◆ **Records supplied**:
= Beginning of Section =
theorem witness_TaperSessions : ∀ e ∈ ([(0x01, []), (0x02, []), (0x03, []), (0x05, []), (0x10, cpath), (0x11, tpath 0), (0x12, tpath 0), (0x13, tpath 0),
      (0x14, tpath 0 ++ [0, 0]), (0x15, tpath 0 ++ leBytes 18 0), (0x16, tpath 0 ++ leBytes 10 0), (0x20, cpath ++ leBytes 10 0), (0x21, cpath ++ [0, 0]),
      (0x30, leBytes 8 0x1000 ++ leBytes 4 256), (0x31, leBytes 8 0x1000 ++ leBytes 4 8 ++ leBytes 8 7)] : List (Nat × List Byte)),
    Asked (halt 1 1 id) e.1 0 e.2 := by
  have h : ([(0x01, []), (0x02, []), (0x03, []), (0x05, []), (0x10, cpath), (0x11, tpath 0), (0x12, tpath 0), (0x13, tpath 0),
      (0x14, tpath 0 ++ [0, 0]), (0x15, tpath 0 ++ leBytes 18 0), (0x16, tpath 0 ++ leBytes 10 0), (0x20, cpath ++ leBytes 10 0), (0x21, cpath ++ [0, 0]),
      (0x30, leBytes 8 0x1000 ++ leBytes 4 256), (0x31, leBytes 8 0x1000 ++ leBytes 4 8 ++ leBytes 8 7)] : List (Nat × List Byte)).all
        (fun e => asked (halt 1 1 id) e.1 e.2) = true := by decide +kernel
  exact fun e he => asks (List.all_eq_true.mp h e he)

theorem witness_TaperSessions_rest :
    (taperFits 0x01 [0] = false ∧ taperMay 0x10 (halt 1 0 id).vig = false ∧ taperMay 0x03 (halt 4 0 id).vig = false ∧ taperMay 0x10 (halt 0 0 id).vig = true) ∧
    (taperPath up.vig up.chip (tpath 0) 4 5 = some (5 * 2 ^ 16) ∧ taperPath up.vig up.chip cpath 4 5 = some (4 * 2 ^ 16) ∧
      taperPath up.vig up.chip (tpath 63) 4 5 = none ∧ taperPath up.vig up.chip (leBytes 8 (3 * 2 ^ 16)) 4 5 = none) ∧
    (up.chip.coreBusy 0 = false ∧ (chip (fun c => c.updCore 0 (fun k => { k with testing := true })) up).chip.coreBusy 0 = true) ∧
    (let s := halt 3 2 (stat [(13, 2, 0)])
     (s.chip.task 0).halted = true ∧ s.vig.rights (s.chip.task 0) = true ∧ s.chip.opsDone 0 = true ∧ (withOp (anOp 0)).chip.opsDone 0 = false ∧
       (halt 3 2 id).vig.rights ((halt 3 2 id).chip.task 0) = false) ∧
    (let s := halt 1 1 (fun x => { x with halted := false, haltReq := true })
     let x := s.chip.task 0
     x.haltReq = true ∧ x.bound ≠ none ∧ x.dead = false ∧ s.vig.rights x = true ∧ s.chip.midPair 0 = false ∧
       (halt 1 1 (fun x => { x with pairOpen := true })).chip.midPair 0 = true) ∧
    (let x := (chip (fun c => { c with tasks := [(512 * 64, { tskM [] with dead := true, halted := true })] }) up).chip.task (512 * 64)
     x.dead = true ∧ coreSvc (tCore (512 * 64)) = true ∧ x.pcc ≠ Cap.null) ∧
    ((halt 1 1 id).vig.session.map (·.notafter) = some 10 ∧ (halt 1 1 id).vig.dt < 10) ∧
    (let b : List Byte := [0xA5, 0x7F, 0, 0, 9]
     let p := b ++ leBytes 2 (crcTod b)
     p.length = fieldB p 2 2 + 7 ∧ p.take 1 = [0xA5] ∧ crcTod (p.take (fieldB p 2 2 + 5)) = fieldB p (fieldB p 2 2 + 5) 2 ∧ fieldB p 1 1 ∉ taperOps) := by
  decide +kernel
theorem test_resume : out (exec (.taperResume 7 cpath) (halt 1 1 id)) (fun s => ((s.chip.task 0).halted, s.vig.taper.length)) = some (false, 7) := by decide +kernel

theorem witness_TaperAccess :
    (let s := halt 1 1 id
     (s.chip.flush 0).perTask (tCore 0) ≥ 30 ∧ mGet? (s.chip.flush 0).rsBad ((s.chip.flush 0).base 0) = none ∧
       (s.chip.flush 0).perTask (tCore 0) ≤ 0x1000 ∧ writePermitted ((s.chip.flush 0).task 0) 2 = false ∧
       writePermitted ((s.chip.flush 0).task 0) 18 = true) ∧
    (let s := chip (fun c => { c with rsBad := [(c.base 0, ())] }) (halt 1 1 id)
     mGet? (s.chip.flush 0).rsBad ((s.chip.flush 0).base 0) = some ()) ∧
    (dbgReg 0x90 = none ∧ (dbgReg 0x88).isSome = true ∧ (dbgReg 0).isSome = true ∧ taperPath up.vig up.chip cpath 4 4 = some (4 * 2 ^ 16)) ∧
    (dbgMay (halt 3 2 id).vig up.chip 0 0 DBG_IBP 0 (1 * 2 ^ 48) = false ∧ dbgMay (halt 3 2 id).vig up.chip 0 0 DBG_IBP 0 0 = true) ∧
    (let s := chip (fun c => c.paint 0x1000 256 2) (halt 1 1 id)
     let ps := lineParts ⟨0x1000, 256, false, 0⟩
     s.chip.taperGuard false ps = none ∧ taperLines s.vig s.chip 256 ps = none ∧ s.chip.taperGuard true ps = none ∧
       ∀ q ∈ ps, (tGet s.chip.half (paHalf q.1)).inReset = false) ∧
    (let s := chip (fun c => c.paint 0x1000 64 5) (halt 3 1 id)
     s.chip.taperGuard false [(0x1000, 8)] = none ∧ 5 ≤ s.chip.ram.lineCol 0x1000 ∧ (s.chip.ram.region 0x1000).isCsr = false) ∧
    (let s := chip (fun c => { c with ram := c.ram.poisonLine 0x1000 }) (halt 1 1 id)
     s.chip.taperGuard false [(0x1000, 8)] = none ∧ s.chip.lineBad 0x1000 = true) ∧
    (let s := chip (fun c => c.setReg GRD_KEY 0 [0x103] 0) (halt 1 1 id)
     (s.chip.taperGuard false [(0x1000, 8)]).isSome = true) ∧
    (let s := chip (fun c => c.updHalf 0 (fun x => { x with inReset := true })) (halt 1 1 id)
     ¬∀ q ∈ lineParts ⟨0x1000, 256, false, 0⟩, (tGet s.chip.half (paHalf q.1)).inReset = false) := by decide +kernel
theorem test_reg_write : out (exec (.regWrite 1 (tpath 0 ++ leBytes 2 3 ++ leBytes 16 77)) (halt 1 1 id)) (fun s => s.chip.rdEntry (s.chip.base 0 + 3)) =
    some ⟨false, 77⟩ := by decide +kernel

/-! The invariants, and the I3C subset. -/

theorem witness_IslandStaysLegal : State.reset.vig.Legal ∧ (vig (fun v => { v with lcNext := some 4, pair := { v.pair with ball := 2 } }) up).vig.Legal := by
  constructor <;> constructor <;> decide +kernel
theorem witness_DeviceTimeNeverDecreases : ∀ n r, up.pending ≠ .powerOnReset n :: r ∧ up.pending ≠ .resetN n :: r := by
  intro n r; constructor <;> nofun
theorem witness_I3cSubset :
    (let v := (vig (fun v => { v with i3c := { v.i3c with addr := 9 } }) up).vig
     v.i3c.addr ≠ 0 ∧ v.i3c.busy = false ∧ 1 ≤ v.lc ∧ v.lc ≤ 3) ∧
    (let c : Cmd := ⟨0, .i3c, 0, [0, 0] ++ ent 0 0 [], 0, 0, false, false, false, false, 0, none⟩
     c.entry.length = 64 ∧ (opInfo 0).map (fun i => (c.resOk i, c.targetOk up.vig up.chip i)) = some (true, true) ∧ i3cAllows c = true) ∧
    (let c : Cmd := ⟨0, .i3c, 0, [1, 0] ++ ent 0 0x20000 [], 0, 0, false, false, false, false, 0, none⟩
     c.entry.length = 64 ∧ (opInfo 1).map (fun i => (c.resOk i, c.targetOk up.vig up.chip i)) = some (true, true) ∧ i3cAllows c = false) := by
  decide +kernel

/-! Well-formedness: each kind of check refuses a term that breaks it, and accepts the last value in range. -/

/-- A term that breaks one check, with its neighbour that meets it. -/
def wfTerms : List (Instr × Instr) := [(.aluOp 32896 0, .aluOp 32895 0), (.storeDrain 514, .storeDrain 513), (.stm 32896 0 none ⟨false, none⟩, .stm 32895 0 none ⟨false, none⟩),
  (.ldm 32896 0 none ⟨false, none⟩, .ldm 0 0 none ⟨false, none⟩), (.blockElement 32896 true, .blockElement 0 true), (.eventArrival 66 0, .eventArrival 65 0), (.bind 32, .bind 31),
  (.wickReplayTimeout 2, .wickReplayTimeout 1), (.dmaTailWrite 0 4 0, .dmaTailWrite 0 3 0), (.dmaPiece 1 4 true false, .dmaPiece 1 3 true false), (.dmaPiece 2 3 false false, .dmaPiece 1 0 false false)]
theorem test_wf_more : (([(.translationWalkDone 0 16 0 0 0, .translationWalkDone 0 15 0 0 0), (.translationWalkDone 0 0 64 0 0, .translationWalkDone 31 0 63 2 0), (.translationWalkDone 0 0 0 3 0, .translationWalkDone 0 0 0 2 0),
  (.frameTransmitDone 0 8, .frameTransmitDone 0 7), (.policerConfigWrite 0 4096 0 true 0, .policerConfigWrite 0 4095 0 true 0),
  (.meterIncrementArrival 0 2 0 0, .meterIncrementArrival 0 1 0 0), (.yield 0 2, .yield 0 1), (.trimmerPatrol 0 3, .trimmerPatrol 0 2), (.sramScrub true 0 3, .sramScrub true 0 2),
  (.retrainDue 0 4 true, .retrainDue 0 3 true), (.sweepQueue 4096, .sweepQueue 4095), (.taperStatus 256 [], .taperStatus 255 []),
  (.junctionSensorRead 0 [], .junctionSensorRead 0 [0, 0, 0, 0, 0, 0, 0, 0])] : List (Instr × Instr)).all (fun e => !e.1.wf && e.2.wf)) = true := by decide +kernel
theorem test_wf : wfTerms.all (fun e => !e.1.wf && e.2.wf) = true := by decide +kernel

end Sys2Proof.Tests
end

section
/-! PROOFS. When a host command starts, waits, is sent to the other half, or is turned away (R425 to R428). -/

namespace Sys2Proof.Machine

/-! Commands of a half. -/

/-- The command found by its number carries it. -/
theorem Chip.cmd_id {ch : Chip} {h id : Nat} {c : Cmd} (hc : ch.cmd h id = some c) : c.id = id := by
  simpa using List.find?_some hc

/-- A change of one command that keeps its number is seen when that command is looked up. -/
theorem Chip.cmd_updCmd_self (ch : Chip) (h id : Nat) (f : Cmd → Cmd) (hf : ∀ c, (f c).id = c.id) :
    (ch.updCmd h id f).cmd h id = (ch.cmd h id).map f := by
  have keep : ((fun c : Cmd => decide (c.id = id)) ∘ fun c => if c.id = id then f c else c) = fun c => decide (c.id = id) := by
    funext c
    by_cases e : c.id = id <;> simp [e, hf]
  simp only [Chip.cmd, Chip.updCmd, Chip.updAdrus, tGet_tSet_self, List.find?_map, keep]
  cases hc : (tGet ch.adrus h).cmds.find? (fun c => decide (c.id = id)) with
  | none => rfl
  | some c => simp [Chip.cmd_id (h := h) hc]

/-- Two changes of one half's command block are one. -/
theorem Chip.updAdrus_updAdrus (ch : Chip) (h : Nat) (f g : Adrus → Adrus) :
    (ch.updAdrus h f).updAdrus h g = ch.updAdrus h (fun x => g (f x)) := by
  unfold Chip.updAdrus tSet tGet
  by_cases e : h = 0 <;> simp [e]

/-- A command that has not timed out and did not come from the other half ends with its completion waiting to be posted (R425). -/
theorem Chip.complete_own {ch : Chip} {h id : Nat} {c : Cmd} (hc : ch.cmd h id = some c) (ht : c.timedOut = false)
    (hs : c.src ≠ .far) (st : Nat) (res buf : List Byte) :
    ch.complete h id st res buf = ch.updAdrus h (fun x =>
      { x with cmds := x.cmds.filter (fun k => k.id ≠ c.id), compl := x.compl ++ [c.compl st res buf] }) := by
  have hid := Chip.cmd_id hc
  unfold Chip.complete
  simp only [hc, ht, Bool.false_eq_true, if_false]
  cases hsrc : c.src with
  | far => exact absurd hsrc hs
  | pair q => simp only [Chip.updAdrus_updAdrus, hid]
  | i3c => simp only [Chip.updAdrus_updAdrus, hid]

/-- Sending an entry to the other half touches the half's Wick port only. -/
@[simp] theorem Chip.mgmtAsk_adrus (v : Vig) (ch : Chip) (h id : Nat) (e : List Byte) :
    (Chip.mgmtAsk v ch h id e).adrus = ch.adrus := rfl

@[simp] theorem Chip.mgmtAsk_ram (v : Vig) (ch : Chip) (h id : Nat) (e : List Byte) :
    (Chip.mgmtAsk v ch h id e).ram = ch.ram := rfl

/-- A command that belongs on the other half did not come from there (R427). -/
theorem Chip.src_of_cmdFar {ch : Chip} {h : Nat} {c : Cmd} {i : OpInfo} (hf : ch.cmdFar h c i = true) : c.src ≠ .far := by
  intro e
  simp [Chip.cmdFar, e] at hf

/-- While Wick is up, a forwarded command is marked (R427). -/
theorem Chip.forward_marks {ch : Chip} {h id : Nat} {c : Cmd} (v : Vig) (hw : ch.wickUp h = true) (hc : ch.cmd h id = some c) :
    (Chip.forward ch v h id c).cmd h id = some { c with fwd := true } ∧ (Chip.forward ch v h id c).ram = ch.ram := by
  have hm := Chip.cmd_updCmd_self ch h id (fun c => { c with fwd := true }) (fun _ => rfl)
  rw [hc] at hm
  simp only [Chip.forward, hw, Bool.not_true, Bool.false_eq_true, if_false]
  exact ⟨hm, rfl⟩

/-! What the row of an opcode does with a command: one lemma for each of its cases. -/

/-- What a command of half `h` with opcode `op` meets before anything is asked of its own state: the half is out of reset, and its
Chandler ready unless the opcode is fast (R428). -/
structure Runnable (op h : Nat) (ch : Chip) (c : Cmd) : Prop where
  half : h < 2
  op_eq : c.op = op
  here : c.fwd = false
  up : (tGet ch.half h).inReset = false
  ready : ch.cmdReady h = true ∨ c.fast = true

variable {op h id : Nat} {f : OpFn} {v : Vig} {ch : Chip} {c : Cmd} {i : OpInfo}

/-- A row that names no command changes nothing. -/
theorem runOp_noCmd (hc : ch.cmd h id = none) : runOp op h id f (v, ch) = (v, ch) := by
  simp [runOp, hc]

/-- A row of an opcode that the table does not know changes nothing. -/
theorem runOp_unknown (hi : opInfo op = none) : runOp op h id f (v, ch) = (v, ch) := by
  cases hc : ch.cmd h id <;> simp [runOp, hc, hi]

/-- A row changes nothing of a command of another opcode, one already forwarded, or one of a half in reset. -/
theorem runOp_refuses (hc : ch.cmd h id = some c) (hr : c.op ≠ op ∨ c.fwd = true ∨ (tGet ch.half h).inReset = true) :
    runOp op h id f (v, ch) = (v, ch) := by
  cases hi : opInfo op with
  | none => exact runOp_unknown hi
  | some i =>
    simp only [runOp, hc, hi]
    exact if_pos (.inr (hr.imp_right (Or.imp_right .inl)))

/-- A runnable command is past the first test of its row. -/
theorem Runnable.passes (hr : Runnable op h ch c) (hi : opInfo op = some i) :
    ¬(h ≥ 2 ∨ c.op ≠ op ∨ c.fwd = true ∨ (tGet ch.half h).inReset = true ∨ (!(ch.cmdReady h || i.fast)) = true) := by
  obtain ⟨hh, ho, hf, hu, hready⟩ := hr
  have hfast : c.fast = i.fast := by simp [Cmd.fast, ho, hi]
  have able : (ch.cmdReady h || i.fast) = true := by simpa [hfast] using hready
  simp [hh, ho, hf, hu, able]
= End of Section =
◆ **Exercise brief**: Everything in the material above from the line that has "cases hsrc : c.src with" through the line that has "cases hc : ch.cmd" must be duplicated exactly, with no other lines given.

◆ **Task answer**:
  cases hsrc : c.src with
  | far => exact absurd hsrc hs
  | pair q => simp only [Chip.updAdrus_updAdrus, hid]
  | i3c => simp only [Chip.updAdrus_updAdrus, hid]

/-- Sending an entry to the other half touches the half's Wick port only. -/
@[simp] theorem Chip.mgmtAsk_adrus (v : Vig) (ch : Chip) (h id : Nat) (e : List Byte) :
    (Chip.mgmtAsk v ch h id e).adrus = ch.adrus := rfl

@[simp] theorem Chip.mgmtAsk_ram (v : Vig) (ch : Chip) (h id : Nat) (e : List Byte) :
    (Chip.mgmtAsk v ch h id e).ram = ch.ram := rfl

/-- A command that belongs on the other half did not come from there (R427). -/
theorem Chip.src_of_cmdFar {ch : Chip} {h : Nat} {c : Cmd} {i : OpInfo} (hf : ch.cmdFar h c i = true) : c.src ≠ .far := by
  intro e
  simp [Chip.cmdFar, e] at hf

/-- While Wick is up, a forwarded command is marked (R427). -/
theorem Chip.forward_marks {ch : Chip} {h id : Nat} {c : Cmd} (v : Vig) (hw : ch.wickUp h = true) (hc : ch.cmd h id = some c) :
    (Chip.forward ch v h id c).cmd h id = some { c with fwd := true } ∧ (Chip.forward ch v h id c).ram = ch.ram := by
  have hm := Chip.cmd_updCmd_self ch h id (fun c => { c with fwd := true }) (fun _ => rfl)
  rw [hc] at hm
  simp only [Chip.forward, hw, Bool.not_true, Bool.false_eq_true, if_false]
  exact ⟨hm, rfl⟩

/-! What the row of an opcode does with a command: one lemma for each of its cases. -/

/-- What a command of half `h` with opcode `op` meets before anything is asked of its own state: the half is out of reset, and its
Chandler ready unless the opcode is fast (R428). -/
structure Runnable (op h : Nat) (ch : Chip) (c : Cmd) : Prop where
  half : h < 2
  op_eq : c.op = op
  here : c.fwd = false
  up : (tGet ch.half h).inReset = false
  ready : ch.cmdReady h = true ∨ c.fast = true

variable {op h id : Nat} {f : OpFn} {v : Vig} {ch : Chip} {c : Cmd} {i : OpInfo}

/-- A row that names no command changes nothing. -/
theorem runOp_noCmd (hc : ch.cmd h id = none) : runOp op h id f (v, ch) = (v, ch) := by
  simp [runOp, hc]

/-- A row of an opcode that the table does not know changes nothing. -/
theorem runOp_unknown (hi : opInfo op = none) : runOp op h id f (v, ch) = (v, ch) := by
  cases hc : ch.cmd h id <;> simp [runOp, hc, hi]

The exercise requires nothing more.